USD time deposit annual interest rates: big comparison
USD time deposits vs Hong Kong-dollar deposits
In July, the USD time-deposit offers are similar to last month. The 12-month and 6-month USD time deposits keep the maximum at 4% unchanged. In contrast, the HKD time deposits for these two tenors in July rise to 3.3%, leading to a narrower interest-rate spread versus USD.
More notably, China Construction Bank (Asia) has a fresh 3-month offer at 8.88%, which is another rate hike compared with the previous month.
3-month USD time deposit 8.88%
China Construction Bank (Asia)’s new-customer privilege: this month is topped up further—3-month USD time deposits go up to a maximum of 8.88%. Note that the terms differ across different accounts.
For new “Private Wealth” customers, the first 15% of new USD funds enjoys a fixed annual interest rate of 8.88%; the remaining 85% receives a daily floating rate, with the latest rate at 3.9%. The “Private Wealth” account has a higher threshold: opening assets must be HK$8 million or more, or its equivalent in other currencies. For this promotion, the deposit amount is capped at an equivalent of new funds ranging from HK$1 million to HK$5 million.

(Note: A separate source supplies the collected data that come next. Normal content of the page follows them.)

/-- The address after the one after an address is two further on, whatever wraps in between. -/
theorem wrapPc_pcPlus_one_add_one {s : State} (h : s.config.pcWidth ≤ 16) :
    wrapPc s.config (s.pcPlus 1 + 1) = s.pcPlus 2 := by
  rw [State.pcPlus, wrapPc_wrapPc_add _ _ _ h, BitVec.add_assoc]
  rfl

/-- Settles O23: RETURN pops what CALL pushed, the address of the CALL's Word 2, and goes to the address after it. -/
theorem returnResumesAfterTheCall : Obligations.ReturnResumesAfterTheCall := by
  intro s t u aaa hwidth hcall hstack hconfig
  have htaken : callIf true aaa s = .next t := hcall
  obtain ⟨-, -, rfl⟩ | ⟨hfalse, -⟩ := callIf_eq_next.1 htaken
  · have hheld : u.stack = s.pcPlus 1 :: s.stack := by
      rw [hstack, State.setPc_stack, State.setStack_stack, State.pcPlus, wrapPc_wrapPc]
    refine ⟨_, returnIf_eq_next.2 (.inl ⟨rfl, _, _, hheld, rfl⟩), ?_, rfl⟩
    rw [State.setPc_pc, hconfig, wrapPc_pcPlus_one_add_one hwidth]
  · cases hfalse

/-! ### The faults of the stack -/

/-- A taken CALL form on a full stack (`43_control_transfer.md` R186). -/
theorem callIf_of_full {taken : Bool} {aaa : Word} {s : State} (ht : taken = true)
    (hfull : s.config.stackDepth ≤ s.sp) : callIf taken aaa s = .fault .stackOverflow := by
  simp only [callIf, ht, if_true, State.push_eq_error.2 ⟨hfull, rfl⟩]

/-- A taken RETURN form on an empty stack (`43_control_transfer.md` R186). -/
theorem returnIf_of_empty {taken : Bool} {s : State} (ht : taken = true) (hempty : s.stack = []) :
    returnIf taken s = .fault .stackUnderflow := by
  simp only [returnIf, ht, if_true, State.pop_eq_error.2 ⟨hempty, rfl⟩]

/-- RETDIS and RETEN on an empty stack (`43_control_transfer.md` R186, `45_system.md` R223). -/
theorem returnFromInterrupt_of_empty {enable : Bool} {s : State} (hempty : s.stack = []) :
    returnFromInterrupt enable s = .fault .stackUnderflow := by
  simp only [returnFromInterrupt, State.pop_eq_error.2 ⟨hempty, rfl⟩]

/-- Settles O20: the push of a taken CALL form faults. -/
theorem takenCallsOnAFullStackFault : Obligations.TakenCallsOnAFullStackFault := fun _ _ hfull =>
  ⟨callIf_of_full rfl hfull.ge, fun h => callIf_of_full h hfull.ge,
    fun h => callIf_of_full (congrArg not h) hfull.ge, fun h => callIf_of_full h hfull.ge,
    fun h => callIf_of_full (congrArg not h) hfull.ge⟩

/-- Settles O22: the pop of a taken RETURN form, of RETDIS and of RETEN faults. -/
theorem takenReturnsOnAnEmptyStackFault : Obligations.TakenReturnsOnAnEmptyStackFault := by
  intro s hsp
  have hempty : s.stack = [] := List.length_eq_zero_iff.1 hsp
  exact ⟨returnIf_of_empty rfl hempty, fun h => returnIf_of_empty h hempty,
    fun h => returnIf_of_empty (congrArg not h) hempty, fun h => returnIf_of_empty h hempty,
    fun h => returnIf_of_empty (congrArg not h) hempty, returnFromInterrupt_of_empty hempty,
    returnFromInterrupt_of_empty hempty⟩

end Sys2Proof.Machine
end

section
/-! PROOFS. The ports and the scratchpad (`44_io_and_scratchpad.md`). -/

namespace Sys2Proof.Machine

/-! ### The ports -/

/-- An INPUT takes the datum of its port into rX and logs one event. -/
theorem inputsFrom_of_exec_eq {i : Instr} {x : Reg} {o : Operand} {s : State} (h : exec i s = inputInto x o s) :
    InputsFrom i x (operandValue s o) (operandLength o) s := by
  refine ⟨_, h.trans (inputInto_eq x o s), ?_, rfl, rfl, rfl, fun r hr => ?_, ⟨rfl, rfl⟩, ⟨rfl, rfl, rfl⟩, rfl,
    fun _ => rfl, fun _ => rfl, rfl⟩
  · rw [State.advance_reg, State.writeReg_reg, if_pos rfl]
  · rw [State.advance_reg, State.writeReg_reg, if_neg (List.ne_of_not_mem_cons hr)]
    rfl

/-- The datum is the first the environment lists, if it lists one. -/
theorem State.portDatum_of_listed {s : State} {v : Word} {l : List Word} (h : s.env.data = v :: l) (p : Word) :
    s.portDatum p = v := by
  simp only [State.portDatum, h]

/-- Settles O24: the two forms are one meaning at two operands. -/
theorem inputsTakeTheEnvironmentsDatum : Obligations.InputsTakeTheEnvironmentsDatum := fun _ _ y pp =>
  ⟨inputsFrom_of_exec_eq (o := .reg y) rfl, inputsFrom_of_exec_eq (o := .literal pp) rfl,
    fun _ _ h => State.portDatum_of_listed h pp⟩

/-- An OUTPUT logs one event and writes nothing else. -/
theorem outputsTo_of_exec_eq {i : Instr} {x : Reg} {o : Operand} {s : State} (h : exec i s = outputFrom x o s) :
    OutputsTo i x (operandValue s o) (operandLength o) s :=
  ⟨_, h, rfl, rfl, rfl, fun _ _ => rfl, ⟨rfl, rfl⟩, ⟨rfl, rfl, rfl⟩, rfl, fun _ => rfl, fun _ => rfl, rfl⟩

/-- Settles O25: the two forms are one meaning at two operands. -/
theorem outputsAppendOneEvent : Obligations.OutputsAppendOneEvent := fun _ _ y pp =>
  ⟨outputsTo_of_exec_eq (o := .reg y) rfl, outputsTo_of_exec_eq (o := .literal pp) rfl⟩

/-! ### FETCH and STORE -/

/-- A FETCH from a cell that holds a value loads it. -/
theorem fetchesFrom_of_exec_eq {i : Instr} {x : Reg} {o : Operand} {s : State} (h : exec i s = fetchInto x o s) :
    FetchesFrom i x (operandValue s o) (operandLength o) s := fun v hrange hcell =>
  ⟨_, h.trans (fetchInto_eq_next.2 ⟨v, hrange, hcell, rfl⟩), loadsInto_writeReg_advance s x v (operandLength o)⟩

/-- Settles O26: the two forms are one meaning at two operands. -/
theorem fetchesReadTheCellAddressed : Obligations.FetchesReadTheCellAddressed := fun _ _ y kk =>
  ⟨fetchesFrom_of_exec_eq (o := .literal kk) rfl, fetchesFrom_of_exec_eq (o := .reg y) rfl⟩

/-- A STORE within the scratchpad writes the cell addressed and no other. -/
theorem storesTo_of_exec_eq {i : Instr} {x : Reg} {o : Operand} {s : State} (h : exec i s = storeFrom x o s) :
    StoresTo i x (operandValue s o) (operandLength o) s := by
  intro hrange
  refine ⟨_, h.trans (storeFrom_eq_next.2 ⟨hrange, rfl⟩), ?_, fun a ha => ?_, rfl, fun _ _ => rfl, ⟨rfl, rfl⟩,
    ⟨rfl, rfl, rfl⟩, rfl, ⟨fun _ => rfl, rfl⟩, rfl, rfl⟩
  · rw [State.advance_cell, State.setRam_write_cell, if_pos rfl]
  · rw [State.advance_cell, State.setRam_write_cell, if_neg ha]

/-- Settles O27: the two forms are one meaning at two operands. -/
theorem storesWriteOneCell : Obligations.StoresWriteOneCell := fun _ _ y kk =>
  ⟨storesTo_of_exec_eq (o := .literal kk) rfl, storesTo_of_exec_eq (o := .reg y) rfl⟩

/-- A FETCH faults as its read of the scratchpad does. -/
theorem fetchInto_of_error {x : Reg} {o : Operand} {s : State} {f : Fault}
    (h : s.ramRead (operandValue s o) = .error f) : fetchInto x o s = .fault f := by
  simp only [fetchInto, h]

For new “VIP Wealth Management” customers, the account opening threshold is lower, and the structure is the same: the first 15% of new funds at 8.88%, while the remaining 85% has a latest rate of 3.9%. The “VIP Wealth Management” account requires opening assets of HK$1 million or its equivalent in other currencies, and the 8.88% fixed-deposit promotion applies to a deposit amount capped at an equivalent of new funds ranging from HK$1 million to HK$3 million.
Beyond China Construction Bank (Asia)’s 8.88%, there are multiple USD time-deposit offers above 4% for 3 months, but most are exchange-fund promotions (e.g., Ping An at 4.4%, Nanyang Commercial Bank and ZhongAn at 4.0%) or new-account opening promotions (e.g., Citibank and Fuhong at 4.0%).
Fubon Bank’s 4.1% and Mox Bank’s 4.0% are neither for new account openings nor exchange-fund promotions; they are simply time deposits on new funds only, so they can be considered the highest in the city.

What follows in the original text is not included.